Автор книги: Александр Борщаговский
Жанр:
Историческая проза
сообщить о нарушении
Текущая страница: 25 (всего у книги 33 страниц)
– Надин не позволит другой женщине утюжить мой мундир.
– Я ее не боюсь, – вела она свою игру. – Я боюсь генерала Шермана и своего Джорджа, а вас и Надин – нисколько…
Фергус на этот раз был глух к игре жены.
– Чем штопать славные мундиры, – воскликнул он, – не лучше ли сбыть их старьевщику! Знаете ли вы, что Линкольн упрятал в карман билль о Теннесси и Луизиане? Когда власть узурпирует огородное пугало и топчет законы, принятые конгрессом, война становится бессмыслицей.
– Но, мистер Фергус, Линкольн – великий человек! – Бедный Чарлз поднялся, намереваясь покинуть дом, где хулят его кумира. – Самый великий после Джорджа Вашингтона!
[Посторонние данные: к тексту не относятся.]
/-- The fields of the register map, chapter by chapter, in the order of the spec's tables. -/
inductive Fld where
  | PNL_RING_IDX_cmd_tail
  | PNL_RING_IDX_cmd_head
  | PNL_RING_IDX_rsp_tail
  | PNL_RING_IDX_rsp_head
  | PAT_ID_version
  | PAT_ID_block_id
  | PAT_STATUS_loader_state
  | PAT_STATUS_sealed
  | PAT_STATUS_source
  | PAT_STATUS_last_reject
  | PAT_STATUS_conflict_kind
  | PAT_CONFLICT_A_item
  | PAT_CONFLICT_A_section
  | PAT_CONFLICT_B_item
  | PAT_CONFLICT_B_section
  | PAT_CONFLICT_UNIT_unit
  | PAT_REJECT_CNT_rejects
  | PAT_REJECT_CNT_skips
  | CHN_ID_instance
  | CHN_ID_version
  | CHN_ID_block_id
  | CHN_STATUS_state
  | CHN_STATUS_role
  | CHN_STATUS_coupling
  | CHN_STATUS_profile
  | CHN_STATUS_fault_cause
  | CHN_STATUS_rx_busy
  | CHN_STATUS_coupling_pending
  | CHN_CFG_link_id
  | CHN_CFG_band_plan
  | CHN_CFG_ramp_us
  | CHN_CFG_auto_rearm
  | CHN_CFG_train_timeout
  | CHN_TX_LEVEL_tx_atten
  | CHN_TX_LEVEL_papr_limit
  | CHN_DET_CFG_det_thr
  | CHN_DET_CFG_qual_thr
  | CHN_DET_CFG_agc_target
  | CHN_RSSI_rssi
  | CHN_RSSI_rssi_valid
  | CHN_RSSI_noise_floor
  | CHN_RSSI_nf_valid
  | CHN_SYNC_sync_offset
  | CHN_SYNC_sync_frac
  | CHN_SYNC_sync_valid
  | CHN_FREQ_sco_ppm
  | CHN_FREQ_sco_valid
  | CHN_TX_DISCARD_CNT_discards
  | CHN_TX_DISCARD_CNT_ramp_refused
  | CHN_RX_DET_CNT_detections
  | CHN_RX_DET_CNT_qual_fail
  | CHN_RX_FC_CNT_fc_crc_err
  | CHN_RX_FC_CNT_fc_foreign
  | CHN_RX_ABORT_CNT_preempt
  | CHN_RX_ABORT_CNT_self_det
  | PIPE_ID_instance
  | PIPE_ID_version
  | PIPE_ID_block_id
  | PIPE_STATUS_slice_active
  | PIPE_STATUS_gated
  | PIPE_STATUS_fenced
  | COD_ID_version
  | COD_ID_block_id
  | COD_POOL_STATUS_vit_units
  | COD_POOL_STATUS_ldpc_units
  | COD_CAP_vit_cap
  | COD_CAP_ldpc_cap
  | COD_LDPC_CFG_ldpc_iter
  | COD_DEFER_CNT_defer
  | COD_DEFER_CNT_drop
  | COD_PROT_CNT_prot_late
  | COD_PROT_CNT_dec_borrow
  | CHN_CODE_CFG_li_span
  | CHN_CODE_CFG_li_idle
  | CHN_CODE_STATUS_li_tx_on
  | CHN_CODE_STATUS_li_rx_on
  | CHN_CODE_STATUS_li_span_tx
  | CHN_CODE_STATUS_li_tx_pos
  | CHN_CODE_STATUS_li_rx_pos
  | CHN_CODE_CNT_li_resync
  | CHN_CODE_CNT_li_stamp_err
  | CHN_CODE_CNT_cw_fail
  | CHN_CHISEL_CNT_blanked
  | CHN_CHISEL_CNT_sym_erased
  | CHN_STEP_CNT_step_det
  | CHN_STEP_CNT_step_armed
  | CHN_TM_CNT_map_sent
  | CHN_TM_CNT_map_rcvd
  | CHN_TM_CNT_invalidations
  | CHN_TM_CNT_tm_reject
  | CHN_ADAPT_CFG_tm_margin
  | CHN_ADAPT_CFG_prot_margin
  | CHN_ADAPT_CFG_imp_mode
  | CHN_ADAPT_CFG_nse_shift
  | CHN_ADAPT_CFG_tm_holdoff
  | CHN_ADAPT_CFG_tm_delta
  | CHN_ADAPT_CFG2_tm_refresh
  | CHN_ADAPT_CFG2_sound_n
  | CHN_ADAPT_CFG2_erase_db
  | CHN_CHISEL_CFG_chisel_thr
  | CHN_CHISEL_CFG_chisel_pre
  | CHN_CHISEL_CFG_chisel_post
  | CHN_CHISEL_CFG_chisel_max
  | CHN_STEP_CFG_step_thr
  | CHN_STEP_CFG_step_thr_armed
  | CHN_STEP_CFG_blank_arm
  | CHN_STEP_CFG_arm_ms
  | CHN_TM_STATUS_rx_valid
  | CHN_TM_STATUS_tx_valid
  | CHN_TM_STATUS_tx_general
  | CHN_TM_STATUS_tx_protect
  | CHN_TM_STATUS_fallback
  | CHN_TM_STATUS_imp_chisel
  | CHN_TM_STATUS_imp_li
  | CHN_TM_STATUS_imp_none
  | CHN_TM_STATUS_step_active
  | CHN_TM_STATUS_armed
  | CHN_SNR_snr_mean
  | CHN_SNR_snr_valid
  | CHN_SNR_min_margin
  | CHN_CARRIER_SEL_carrier
  | CHN_CARRIER_DATA_snr
  | CHN_CARRIER_DATA_bits_rx
  | CHN_CARRIER_DATA_bits_tx
  | CHN_CARRIER_DATA_pilot
  | CHN_CARRIER_DATA_notched
  | CHN_CARRIER_DATA_valid
  | CHN_SOUND_CNT_sound_rx
  | CHN_SOUND_CNT_sound_timeout
  | OLA_ID_version
  | OLA_ID_block_id
  | OLA_STATUS_next_on
  | OLA_STATUS_fext_on
  | OLA_STATUS_prec_on
  | OLA_STATUS_self_on
  | OLA_STATUS_fenced
  | OLA_STATUS_upd_phase
  | OLA_STATUS_sync_t
  | OLA_STATUS_dsync_t
  | OLA_CLASS_BASE_base
  | OLA_CLASS_DIM_victims
  | OLA_CLASS_DIM_nd
  | OLA_LEARN_CFG_next_mu
  | OLA_LEARN_CFG_fext_mu
  | OLA_LEARN_CFG_prec_mu
  | OLA_LEARN_CFG_div_n
  | OLA_LEARN_MIN_next_min
  | OLA_LEARN_MIN_fext_min
  | OLA_LEARN_MIN_prec_min
  | OLA_HOLD0_next_hold
  | OLA_HOLD0_fext_hold
  | OLA_HOLD1_prec_hold
  | OLA_SYNC_CFG_sync_period
  | OLA_SYNC_CFG_next_span
  | OLA_SYNC_CFG_err_deadline
  | OLA_SYNC_CFG_prec_clip
  | OLA_DIV_CNT_diverge
  | OLA_DIV_CNT_ecc_drop
  | OLA_LOSS_CNT_loss_erase
  | OLA_LOSS_CNT_next_unsafe
  | OLA_ERR_CNT_err_used
  | OLA_ERR_CNT_err_stale
  | OLA_PAIRS_active
  | OLA_PAIRS_learning
  | CHN_OLA_LOCK_delta
  | CHN_OLA_LOCK_locked
  | CHN_OLA_LOCK_lock_valid
  | CHN_OLA_STATUS_sync_part
  | CHN_OLA_STATUS_err_rx
  | CHN_OLA_STATUS_next_div
  | CHN_OLA_STATUS_fext_div
  | CHN_OLA_STATUS_prec_div
  | CHN_OLA_STATUS_dup_ok
  | CHN_OLA_CNT_prec_clipped
  | CHN_OLA_CNT_gl_miss
  | HEM_ID_version
  | HEM_ID_block_id
  | HEM_STATUS_src_state
  | HEM_STATUS_supply_valid
  | HEM_STATUS_gauge_valid
  | HEM_STATUS_hem_seq
  | HEM_REF_CFG_ref_src
  | HEM_REF_CFG_nominal
  | HEM_REF_CFG_ref_line
  | HEM_REF_CFG_ref_chan
  | HEM_REF_CFG_slew
  | HEM_PERIOD_p_cur
  | HEM_FILTER_pf
  | HEM_PHASE_ERR_err
  | HEM_PHASE_ERR_err_valid
  | HEM_REF_OFS_supply_ofs
  | HEM_SRC_CNT_src_loss
  | HEM_SRC_CNT_src_switch
  | CHN_HEM_STATUS_theta
  | CHN_HEM_STATUS_theta_valid
  | CHN_HEM_STATUS_win_type
  | CHN_HEM_STATUS_bcn_ok
  | CHN_HEM_OFS_delta_m
  | CHN_HEM_OFS_delta_valid
  | CHN_ACCESS_CFG_cw_min0
  | CHN_ACCESS_CFG_cw_max0
  | CHN_ACCESS_CFG_cw_min1
  | CHN_ACCESS_CFG_cw_max1
  | CHN_ACCESS_CFG_cw_min2
  | CHN_ACCESS_CFG_cw_max2
  | CHN_ACCESS_CNT_no_ack
  | CHN_ACCESS_CNT_prs_defer
  | CHN_SCHED_CNT_dup_defer
  | CHN_SCHED_CNT_ledger_defer
  | CHN_SCHED_CNT_bcn_conflict
  | CHN_SCHED_CNT_bcn_miss
  | CHN_LEDGER_STATUS_masked
  | CHN_LEDGER_STATUS_defined
  | CHN_LEDGER_SEL_segment
  | CHN_LEDGER_DATA_occ
  | CHN_LEDGER_DATA_valid
  | DLV_ID_version
  | DLV_ID_block_id
  | DLV_DESC_desc_free
  | DLV_DESC_narrow
  | DLV_DESC_PROT_prot_free
  | DLV_INFLIGHT_if_free
  | DLV_INFLIGHT_prot_if_free
  | DLV_SEEN_seen_used
  | DLV_CFG_abandon_ms
  | DLV_CFG_prot_abandon_ms
  | DLV_CFG2_retx_max
  | DLV_CFG2_window
  | DLV_CFG2_seen_life
  | DLV_CFG2_flood_ttl
  | DLV_CFG2_flood_rep
  | DLV_TX_CNT_retx
  | DLV_TX_CNT_abandon
  | DLV_RX_CNT_dup
  | DLV_RX_CNT_out_win
  | DLV_RX_CNT2_skip
  | DLV_RX_CNT2_rx_nodesc
  | DLV_RX_CNT2_rx_drop
  | DLV_RX_CNT2_peer_full
  | DLV_EP_CNT_ep_unknown
  | DLV_EP_CNT_ep_denied
  | DLV_FLOOD_CNT_flood_dup
  | DLV_FLOOD_CNT_ttl_end
  | DLV_FLOOD_CNT_seen_evict
  | DLV_MISC_CNT_late_ack
  | DLV_MISC_CNT_leak
  | DLV_MISC_CNT_flood_nodesc
  | DLV_MISC_CNT_if_wait
  | DRM_ID_version
  | DRM_ID_block_id
  | DRM_STATUS_rec_used
  | DRM_STATUS_narrow
  | DRM_CFG_drift_shift
  | DRM_CFG_unc_floor
  | DRM_CFG_tone_tries
  | DRM_REC_SEL_record
  | DRM_REC_DATA0_state
  | DRM_REC_DATA0_channel
  | DRM_REC_DATA0_misses
  | DRM_REC_DATA0_group
  | DRM_REC_DATA0_carrier
  | DRM_REC_DATA1_addr
  | DRM_REC_DATA1_period
  | DRM_REC_DATA2_drift
  | DRM_REC_DATA3_bound
  | DRM_RDV_CNT_rdv_kept
  | DRM_RDV_CNT_rdv_miss
  | DRM_TONE_CNT_tones
  | DRM_TONE_CNT_tone_wake
  | DRM_MISC_CNT_rec_full
  | DRM_MISC_CNT_ws_unknown
  | DRM_MISC_CNT_tone_defer
  | DRM_MISC_CNT_lost
  | TIM_ID_version
  | TIM_ID_block_id
  | TIM_TICK_tick
  | TIM_EP_BOARD_board_rx
  | TIM_EP_BOARD_board_tx
  | TIM_EP_LAT_rx_lat
  | TIM_EP_LAT_tx_lat
  | TIM_EP_DELAY_delay
  | TIM_EP_DELAY_valid
  | TIM_PTP_CNT_ts_suspect
  | TIM_PTP_CNT_loop_drop
  | TIM_PTP_CNT2_late
  | TIM_PTP_CNT2_far
  | TIM_PTP_CNT2_no_pdelay
  | TIM_PTP_CNT2_unsupported
  | TIM_TB_CFG_role
  | TIM_TB_CFG_domain
  | TIM_TB_CFG_lock_ns
  | TIM_TB_STATUS_tb_state
  | TIM_TB_STATUS_qualified
  | TIM_TB_STATUS_gm_class
  | TIM_TB_STATUS_ho_s
  | TIM_TB_TIME_time
  | TIM_TB_RATE_rate
  | TIM_TB_OFFSET_theta
  | TIM_TB_SERVO_kp
  | TIM_TB_SERVO_ki
  | TIM_TB_STEP_step_ns
  | TIM_TB_CNT_steps
  | TIM_TB_CNT_offsets
  | TIM_PAIR_STATUS_on_secondary
  | TIM_PAIR_STATUS_slewing
  | TIM_PAIR_STATUS_switches
  | TIM_PAIR_PHI_phi
  | CHN_PTP_DELAY_delay
  | CHN_PTP_DELAY_valid
  | CHN_PTP_DELAY_tc_port
  | HLK_ID_instance
  | HLK_ID_version
  | HLK_ID_block_id
  | HLK_STATUS_state
  | HLK_STATUS_cause
  | HLK_STATUS_gated
  | HLK_CFG_asym
  | HLK_CFG_drift_allow
  | HLK_RTT_rtt
  | HLK_RTT_rtt_valid
  | HLK_DELAY_d_adv
  | HLK_DELAY_u_cal
  | HLK_DELAY_d_valid
  | HLK_TRIM_p_target
  | HLK_TRIM_p_head
  | HLK_TRIM_p_valid
  | HLK_HEAD_LAT_h_dn
  | HLK_HEAD_LAT_h_loop
  | HLK_ALIGN_a_ticks
  | HLK_ALIGN_a_valid
  | HLK_FEC_CNT_fec_corr
  | HLK_FEC_CNT_fec_fail
  | HLK_LOSS_CNT_lost
  | HLK_LOSS_CNT_ctl_timeout
  | HLK_LOSS_CNT_ds_err
  | HLK_LOSS_CNT_cal_err
  | GAU_ID_version
  | GAU_ID_block_id
  | GAU_BLANK_STATUS_pin
  | GAU_BLANK_STATUS_asserted
  | GAU_CH_CFG_exc_on
  | GAU_CH_CFG_exc_restart
  | GAU_CH_CFG_rc_mode
  | GAU_CH_CFG_dcb_freeze
  | GAU_CH_CFG_amp
  | GAU_CH_FTW_ftw
  | GAU_CH_STATUS_g_state
  | GAU_CH_STATUS_cpl_fault
  | GAU_CH_STATUS_sense_fault
  | GAU_CH_STATUS_uns
  | GAU_CH_STATUS_no_gauge
  | GAU_CH_STATUS_range0
  | GAU_CH_STATUS_range1
  | GAU_CH_STATUS_z_valid
  | GAU_CH_Z_z
  | GAU_CH_K_k
  | GAU_CH_CNT_rc_cnt
  | GAU_CH_CNT_gap_cnt
  | GAU_CH_CNT_chk_fail
  | GAU_CH_CNT_chk_skip
  | SRG_ID_version
  | SRG_ID_block_id
  | SRG_STATUS_on
  | SRG_STATUS_regions_free
  | SRG_STATUS_blocks
  | SRG_REGION_state
  | SRG_REGION_short
  | SRG_REGION_gap
  | SRG_REGION_trigger
  | SRG_CNT_arrivals
  | SRG_CNT_frz_full
  | SRG_CNT_frz_merged
  | SRG_CNT2_gap_blocks
  | SRG_CNT2_arr_head
  | HST_ID_version
  | HST_ID_block_id
  | HST_STATUS_prp_on
  | HST_STATUS_goose_pcp
  | HST_PRP_CNT_prp_dup
  | HST_PRP_CNT_prp_wrong_lan
  | HST_GOOSE_CNT_goose_in
  | HST_GOOSE_CNT_goose_unmap
  | HST_GOOSE_CNT_goose_ovf
  | HST_TMB_CAP_cm
  | HST_TMB_CNT_mem_wait
  | HST_TMB_CNT_mem_borrow
  | HST_PORT_STATUS_link_up
  | HST_PORT_STATUS_mode
  | HST_PORT_STATUS_fec_lock
  | HST_PORT_STATUS_an_done
  | HST_PORT_CNT_fcs_err
  | HST_PORT_CNT_mac_drop
  | HST_PORT_CNT2_vid_drop
  | HST_PORT_CNT2_etype_drop
  | PNL_ID_instance
  | PNL_ID_version
  | PNL_ID_block_id
  | PNL_STATUS_defined
  | PNL_STATUS_in_band
  | PNL_STATUS_rights
  | PNL_AIR_air_left
  | PNL_AIR_air_borrowed
  | PNL_DEC_dec
  | PNL_DEC_dec_used
  | PNL_CREDIT_ret_lo
  | PNL_CREDIT_ret_hi
  | PNL_ALIAS_FAULT_CNT_count
  | PNL_EXPERT_DENY_CNT_count
  | PNL_OHI_WRONG_CNT_count
  | PNL_CMD_OVF_CNT_count
  | PNL_THIMBLE_CNT_air_wait
  | PNL_THIMBLE_CNT_credit_drop
  | PNL_HO_CNT_ho_err
  | PNL_HO_CNT_right_deny
  | PNL_HO_CNT_q_age_drop
  | SER_ID_instance
  | SER_ID_version
  | SER_ID_block_id
  | SER_STATUS_function
  | SER_STATUS_class
  | SER_STATUS_awake
  | SER_STATUS_osc_on
  | SER_STATUS_de
  | SER_STATUS_div_pending
  | SER_STATUS_rx_level
  | SER_STATUS_tx_level
  | SER_DIV_div
  | SER_RX_DATA_data
  | SER_RX_DATA_parity
  | SER_RX_DATA_frame
  | SER_RX_DATA_brk
  | SER_RX_DATA_ovr
  | SER_RX_DATA_valid
  | SER_TX_DATA_data
  | SER_CNT_overrun
  | SER_CNT_frm_err
  | SER_CNT_par_err
  | SER_CNT_false_start
  | SER_CNT2_msg_out
  | SER_CNT2_msg_bad
  | SER_CNT2_tx_ovf
  | CMD_ID_version
  | CMD_ID_block_id
  | CMD_IN_STATE_asserted
  | CMD_IN_STATE_pin
  | CMD_OUT_STATE_active
  | CMD_OUT_STATE_forced
  | CMD_CT_CFG_function
  | CMD_CT_CFG_mode
  | CMD_CT_CFG_invert
  | CMD_CT_CFG_debounce
  | CMD_CNT_cmd_stale
  | CMD_CNT_cmd_bad
  | CMD_CNT_watch_exp
  | CMD_CNT_cmd_merge
  | BOB_ID_version
  | BOB_ID_block_id
  | BOB_STATUS_working
  | BOB_STATUS_spares
  | BOB_ENG_SEL_engine
  | BOB_ENG_DATA_role
  | BOB_ENG_DATA_share
  | BOB_ENG_DATA_fault
  | BOB_ENG_DATA_gated
  | BOB_ENG_DATA_lm_ce
  | BOB_ENG_DATA_slice_wait
  | BOB_FW_fw_version
  | HBM_ID_version
  | HBM_ID_block_id
  | HBM_STATUS_trained
  | HBM_STATUS_fenced
  | HBM_STATUS_self_refresh
  | HBM_STATUS_temp_max
  | HBM_ECC_CNT_ce
  | HBM_ECC_CNT_ue
  | HBM_SCRUB_CFG_scrub_cap
  | HBM_SCRUB_CFG_cal_s
  | HBM_SCRUB_STATUS_position
  | HBM_SCRUB_STATUS_passes
  | HBM_MISC_CNT_cal_late
  | HBM_MISC_CNT_log_drop
  | HBM_MISC_CNT_retired
  | SEC_ID_version
  | SEC_ID_block_id
  | SEC_STATUS_owned
  | SEC_STATUS_slot
  | SEC_STATUS_debug_open
  | SEC_STATUS_scope
  | SEC_STATUS_tamper
  | SEC_STATUS_loop_open
  | SEC_STATUS_debug_lock
  | SEC_FUSE_ID_fuse_id
  | SEC_ROLLBACK_fw_level
  | SEC_ROLLBACK_pat_level
  | SEC_CFG_tamper_mode
  | SEC_CNT_dec_fail
  | SEC_CNT_replay
  | SEC_CNT_enc_nokey
  | SEC_CNT2_ohi_auth
  | SEC_CNT2_ohi_replay
  | SEC_CNT2_debug_deny
  | RST_ID_version
  | RST_ID_block_id
  | RST_CAUSE_sources
  | RST_CAUSE_level
  | RST_CAUSE_from_keep
  | RST_MAP_map
  | RST_WD_CFG_wd_mgmt
  | RST_WD_CFG_wd_host
  | RST_WD_CFG_wd_mem
  | RST_WD_CFG_wd_plane
  | RST_WD_CFG_wd_lane
  | RST_CNT_warm_cnt
  | RST_CNT_plane_cnt
  | RST_CNT_block_cnt
  | RST_CNT_event_cnt
  | PWR_ID_version
  | PWR_ID_block_id
  | PWR_STATUS_gasp
  | PWR_STATUS_input_ok
  | PWR_STATUS_input_dc
  | PWR_STATUS_vbat_ok
  | PWR_STATUS_bulk
  | PWR_CLK_STATUS_ref_sel
  | PWR_CLK_STATUS_refclk_valid
  | PWR_CLK_STATUS_slewing
  | PWR_CLK_STATUS_pps_valid
  | PWR_CLK_STATUS_ref_ofs
  | PWR_GASP_CFG_gasp_ep
  | PWR_GASP_CFG_gasp_host
  | PWR_GASP_CHAN_chans
  | PWR_TOD_LO_tod_lo
  | PWR_TOD_HI_tod_hi
  | PWR_TOD_HI_tod_valid
  | PWR_CNT_loss
  | PWR_CNT_gasp_cnt
  | PWR_CNT_ref_switch
  | PWR_CNT_ref_lost
  | PWR_THERMAL_baseplate
  | PWR_THERMAL_t_valid
  | PWR_THERMAL_hot
  | PWR_THERMAL_hot_cnt
  | PWR_STRAPS_boot_sel
  | PWR_STRAPS_mod_addr
  | PWR_STRAPS_straps_valid
  | GLB_ID_version
  | GLB_ID_block_id
  | GLB_IDENT_variant
  | GLB_IDENT_part
  | GLB_MAC_mac
  | FEAT_OFFER_offer
  | FEAT_ACCEPT_accept
  | GLB_FEAT_FORCE_force
  | GLB_STATUS_power
  | GLB_STATUS_boot
  | GLB_STATUS_sealed
  | GLB_STATUS_narrow
  | GLB_STATUS_fault_any
  | GLB_STATUS_tamper
  | GLB_SEALED_WRITE_CNT_count
  | GLB_FEAT_DROP_CNT_count
  | GLB_NOT_NEGOTIATED_CNT_count
  | GLB_UNMAPPED_CNT_count
  | EVT_ID_version
  | EVT_ID_block_id
  | TEL_ID_version
  | TEL_ID_block_id
  | EVT_STATUS_head
  | EVT_STATUS_wrapped
  | EVT_PNL_RD_rd
  | EVT_PNL_CFG_sev_min
  | EVT_PNL_CFG_irq_ev
  | EVT_PNL_CFG_irq_rsp
  | EVT_PNL_CNT_pending
  | EVT_PNL_CNT_lost
  | TEL_CFG_tel_on
  | TEL_CFG_tel_period
  | TEL_STATUS_tel_seq
  | TEL_STATUS_tel_words
  | TEL_CNT_tel_drop
  deriving DecidableEq, Repr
– Вы позабыли еще Ричарда английского и Наполеона Бонапарта!
– Вчера и вы не знали ему равных, – укорил я Фергуса.
– Мы чуть не свернули себе шеи, следя за его рыскающим кораблем, надеясь, что он обманывает не нас, а врага. Теперь и слепой увидит, кого он водит за нос. Он дождался закрытия сессии конгресса, бараны разъехались на каникулы и вдруг заметили, что острижены наголо и Эйби вяжет из их шерсти теплое белье для конфедератов…
– Но, мистер Фергус, президент не наложил вето на билль; я читал ночные телеграммы!
– Он поступил хитрее: никакого вето, но и никакого билля; а прохвосты, объявившие себя правительством Луизианы, Арканзаса и Теннесси, остаются у власти.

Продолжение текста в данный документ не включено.